> [Action item]:
From the entries below, transcribe exactly the lines between the line holding "let one (j : Nat)" and the line holding "(tileFed s q = false → s.core.poison.getLsbD q = true", inclusive; skip all other lines.

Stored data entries
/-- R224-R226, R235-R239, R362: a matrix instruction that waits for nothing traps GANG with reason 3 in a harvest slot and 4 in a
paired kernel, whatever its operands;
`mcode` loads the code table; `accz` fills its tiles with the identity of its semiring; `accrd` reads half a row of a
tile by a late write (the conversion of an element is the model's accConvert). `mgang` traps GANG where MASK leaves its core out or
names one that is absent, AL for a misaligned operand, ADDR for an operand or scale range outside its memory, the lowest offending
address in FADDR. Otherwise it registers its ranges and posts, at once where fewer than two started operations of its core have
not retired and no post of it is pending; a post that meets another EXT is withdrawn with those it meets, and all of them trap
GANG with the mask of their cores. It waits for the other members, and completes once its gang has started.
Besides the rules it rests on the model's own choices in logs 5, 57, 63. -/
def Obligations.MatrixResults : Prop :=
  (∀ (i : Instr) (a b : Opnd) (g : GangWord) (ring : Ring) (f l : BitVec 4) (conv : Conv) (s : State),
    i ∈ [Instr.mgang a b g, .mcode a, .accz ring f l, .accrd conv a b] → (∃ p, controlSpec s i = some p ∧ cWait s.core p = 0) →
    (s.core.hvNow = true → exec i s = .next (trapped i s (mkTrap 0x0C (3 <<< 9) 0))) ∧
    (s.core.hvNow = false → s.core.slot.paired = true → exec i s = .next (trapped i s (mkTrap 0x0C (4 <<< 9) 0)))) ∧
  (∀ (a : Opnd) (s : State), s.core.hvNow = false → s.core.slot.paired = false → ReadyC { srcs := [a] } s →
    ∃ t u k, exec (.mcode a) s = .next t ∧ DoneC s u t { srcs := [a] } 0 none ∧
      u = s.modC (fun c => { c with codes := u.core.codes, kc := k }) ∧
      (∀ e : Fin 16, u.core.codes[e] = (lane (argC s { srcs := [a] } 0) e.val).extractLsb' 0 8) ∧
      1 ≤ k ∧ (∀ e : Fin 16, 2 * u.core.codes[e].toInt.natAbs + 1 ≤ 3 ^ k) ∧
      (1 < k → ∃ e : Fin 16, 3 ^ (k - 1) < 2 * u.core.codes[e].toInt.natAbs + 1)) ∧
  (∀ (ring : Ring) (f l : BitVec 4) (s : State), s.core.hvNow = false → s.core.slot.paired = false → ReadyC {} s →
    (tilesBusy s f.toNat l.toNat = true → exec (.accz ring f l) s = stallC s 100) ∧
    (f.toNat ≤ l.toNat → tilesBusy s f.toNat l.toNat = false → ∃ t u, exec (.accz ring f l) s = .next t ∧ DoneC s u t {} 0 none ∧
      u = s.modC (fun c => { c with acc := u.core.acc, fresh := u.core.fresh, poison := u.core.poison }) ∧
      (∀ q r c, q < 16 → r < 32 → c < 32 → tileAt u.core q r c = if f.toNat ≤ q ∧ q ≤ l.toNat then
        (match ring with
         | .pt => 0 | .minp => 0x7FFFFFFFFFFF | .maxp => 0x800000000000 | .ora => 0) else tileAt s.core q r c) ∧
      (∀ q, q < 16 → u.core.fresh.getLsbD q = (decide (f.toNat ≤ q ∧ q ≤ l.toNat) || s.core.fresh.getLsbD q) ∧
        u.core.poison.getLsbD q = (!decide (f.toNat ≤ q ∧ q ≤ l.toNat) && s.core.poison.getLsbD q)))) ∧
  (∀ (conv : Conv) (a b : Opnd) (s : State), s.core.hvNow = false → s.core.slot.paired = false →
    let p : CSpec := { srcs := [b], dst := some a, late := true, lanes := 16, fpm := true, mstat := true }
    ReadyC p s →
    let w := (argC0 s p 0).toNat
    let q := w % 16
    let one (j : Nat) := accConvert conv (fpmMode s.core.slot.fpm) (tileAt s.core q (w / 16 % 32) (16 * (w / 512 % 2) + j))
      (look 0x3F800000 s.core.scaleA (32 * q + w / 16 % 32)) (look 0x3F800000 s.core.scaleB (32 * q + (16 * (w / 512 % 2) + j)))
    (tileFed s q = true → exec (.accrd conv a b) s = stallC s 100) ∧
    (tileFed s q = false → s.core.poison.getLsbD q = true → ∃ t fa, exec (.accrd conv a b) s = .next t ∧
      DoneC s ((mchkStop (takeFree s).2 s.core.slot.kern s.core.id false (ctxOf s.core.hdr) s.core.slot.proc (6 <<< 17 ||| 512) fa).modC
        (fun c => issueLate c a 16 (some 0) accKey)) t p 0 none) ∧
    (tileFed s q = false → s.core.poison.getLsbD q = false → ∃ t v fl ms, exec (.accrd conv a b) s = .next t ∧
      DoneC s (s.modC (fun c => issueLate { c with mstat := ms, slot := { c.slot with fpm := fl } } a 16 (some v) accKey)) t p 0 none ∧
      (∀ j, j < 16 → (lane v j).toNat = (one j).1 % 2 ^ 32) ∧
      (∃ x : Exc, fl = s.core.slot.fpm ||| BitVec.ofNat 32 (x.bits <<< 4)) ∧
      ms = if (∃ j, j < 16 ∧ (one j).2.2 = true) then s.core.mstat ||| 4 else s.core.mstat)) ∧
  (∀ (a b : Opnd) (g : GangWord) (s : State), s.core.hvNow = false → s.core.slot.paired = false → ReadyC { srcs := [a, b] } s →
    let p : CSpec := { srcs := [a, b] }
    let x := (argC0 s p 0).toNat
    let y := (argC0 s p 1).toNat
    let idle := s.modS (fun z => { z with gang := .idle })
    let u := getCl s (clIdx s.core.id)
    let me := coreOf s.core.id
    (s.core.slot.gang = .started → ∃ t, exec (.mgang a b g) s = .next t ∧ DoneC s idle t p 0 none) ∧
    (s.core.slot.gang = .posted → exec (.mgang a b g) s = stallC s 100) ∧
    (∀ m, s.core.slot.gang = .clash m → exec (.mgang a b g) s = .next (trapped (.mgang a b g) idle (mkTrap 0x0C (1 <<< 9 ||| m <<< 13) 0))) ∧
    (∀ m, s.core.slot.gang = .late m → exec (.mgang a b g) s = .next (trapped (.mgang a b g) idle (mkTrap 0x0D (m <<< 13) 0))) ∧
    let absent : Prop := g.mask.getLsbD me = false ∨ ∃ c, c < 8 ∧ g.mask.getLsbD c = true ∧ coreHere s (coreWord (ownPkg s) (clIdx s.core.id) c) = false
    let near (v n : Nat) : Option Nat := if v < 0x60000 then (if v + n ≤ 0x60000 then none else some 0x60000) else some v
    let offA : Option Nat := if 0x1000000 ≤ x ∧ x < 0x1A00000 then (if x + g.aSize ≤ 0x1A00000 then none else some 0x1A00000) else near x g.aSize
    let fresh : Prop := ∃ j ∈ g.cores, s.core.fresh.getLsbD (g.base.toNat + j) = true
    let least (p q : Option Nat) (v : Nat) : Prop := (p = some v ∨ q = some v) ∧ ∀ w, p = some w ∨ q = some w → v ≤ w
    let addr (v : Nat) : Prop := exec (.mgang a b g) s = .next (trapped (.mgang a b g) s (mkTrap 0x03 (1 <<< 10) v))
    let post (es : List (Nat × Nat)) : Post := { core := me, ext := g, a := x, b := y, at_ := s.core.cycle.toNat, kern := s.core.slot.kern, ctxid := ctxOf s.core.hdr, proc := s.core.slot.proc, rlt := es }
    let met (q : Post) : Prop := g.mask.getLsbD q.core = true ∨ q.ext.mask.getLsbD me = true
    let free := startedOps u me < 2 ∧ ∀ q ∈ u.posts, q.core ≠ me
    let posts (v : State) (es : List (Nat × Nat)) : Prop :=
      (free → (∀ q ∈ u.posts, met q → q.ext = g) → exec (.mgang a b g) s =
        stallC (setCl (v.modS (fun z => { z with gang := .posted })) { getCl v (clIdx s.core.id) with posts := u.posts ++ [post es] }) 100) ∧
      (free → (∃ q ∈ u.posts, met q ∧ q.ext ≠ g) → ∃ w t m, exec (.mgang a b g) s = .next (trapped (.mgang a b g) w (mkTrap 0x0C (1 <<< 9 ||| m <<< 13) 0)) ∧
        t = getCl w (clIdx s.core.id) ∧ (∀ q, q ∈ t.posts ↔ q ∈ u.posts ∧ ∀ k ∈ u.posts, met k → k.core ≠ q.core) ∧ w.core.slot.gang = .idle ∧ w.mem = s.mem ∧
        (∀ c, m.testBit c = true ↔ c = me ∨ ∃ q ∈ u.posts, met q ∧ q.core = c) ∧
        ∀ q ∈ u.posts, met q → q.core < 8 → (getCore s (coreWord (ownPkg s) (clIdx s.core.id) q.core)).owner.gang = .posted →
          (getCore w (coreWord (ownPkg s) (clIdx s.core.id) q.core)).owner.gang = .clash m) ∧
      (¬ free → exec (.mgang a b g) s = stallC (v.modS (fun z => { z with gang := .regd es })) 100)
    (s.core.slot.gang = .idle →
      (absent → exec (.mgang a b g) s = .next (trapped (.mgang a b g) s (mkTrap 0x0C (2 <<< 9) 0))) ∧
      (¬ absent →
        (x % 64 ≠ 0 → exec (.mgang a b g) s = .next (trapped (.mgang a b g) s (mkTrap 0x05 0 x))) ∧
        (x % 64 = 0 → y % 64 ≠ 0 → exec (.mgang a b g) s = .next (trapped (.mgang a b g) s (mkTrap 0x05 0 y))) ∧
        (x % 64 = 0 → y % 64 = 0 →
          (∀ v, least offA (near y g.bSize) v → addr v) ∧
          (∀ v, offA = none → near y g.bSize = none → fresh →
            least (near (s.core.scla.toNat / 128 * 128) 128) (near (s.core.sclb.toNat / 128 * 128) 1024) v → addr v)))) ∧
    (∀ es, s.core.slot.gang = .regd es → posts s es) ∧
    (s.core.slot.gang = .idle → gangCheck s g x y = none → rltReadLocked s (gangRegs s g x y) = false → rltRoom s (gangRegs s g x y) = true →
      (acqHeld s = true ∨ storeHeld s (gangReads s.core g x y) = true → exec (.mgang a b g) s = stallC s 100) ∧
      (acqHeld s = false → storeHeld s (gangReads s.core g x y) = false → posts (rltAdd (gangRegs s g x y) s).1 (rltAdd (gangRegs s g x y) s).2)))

> [Output for this task]:
    let one (j : Nat) := accConvert conv (fpmMode s.core.slot.fpm) (tileAt s.core q (w / 16 % 32) (16 * (w / 512 % 2) + j))
      (look 0x3F800000 s.core.scaleA (32 * q + w / 16 % 32)) (look 0x3F800000 s.core.scaleB (32 * q + (16 * (w / 512 % 2) + j)))
    (tileFed s q = true → exec (.accrd conv a b) s = stallC s 100) ∧
    (tileFed s q = false → s.core.poison.getLsbD q = true → ∃ t fa, exec (.accrd conv a b) s = .next t ∧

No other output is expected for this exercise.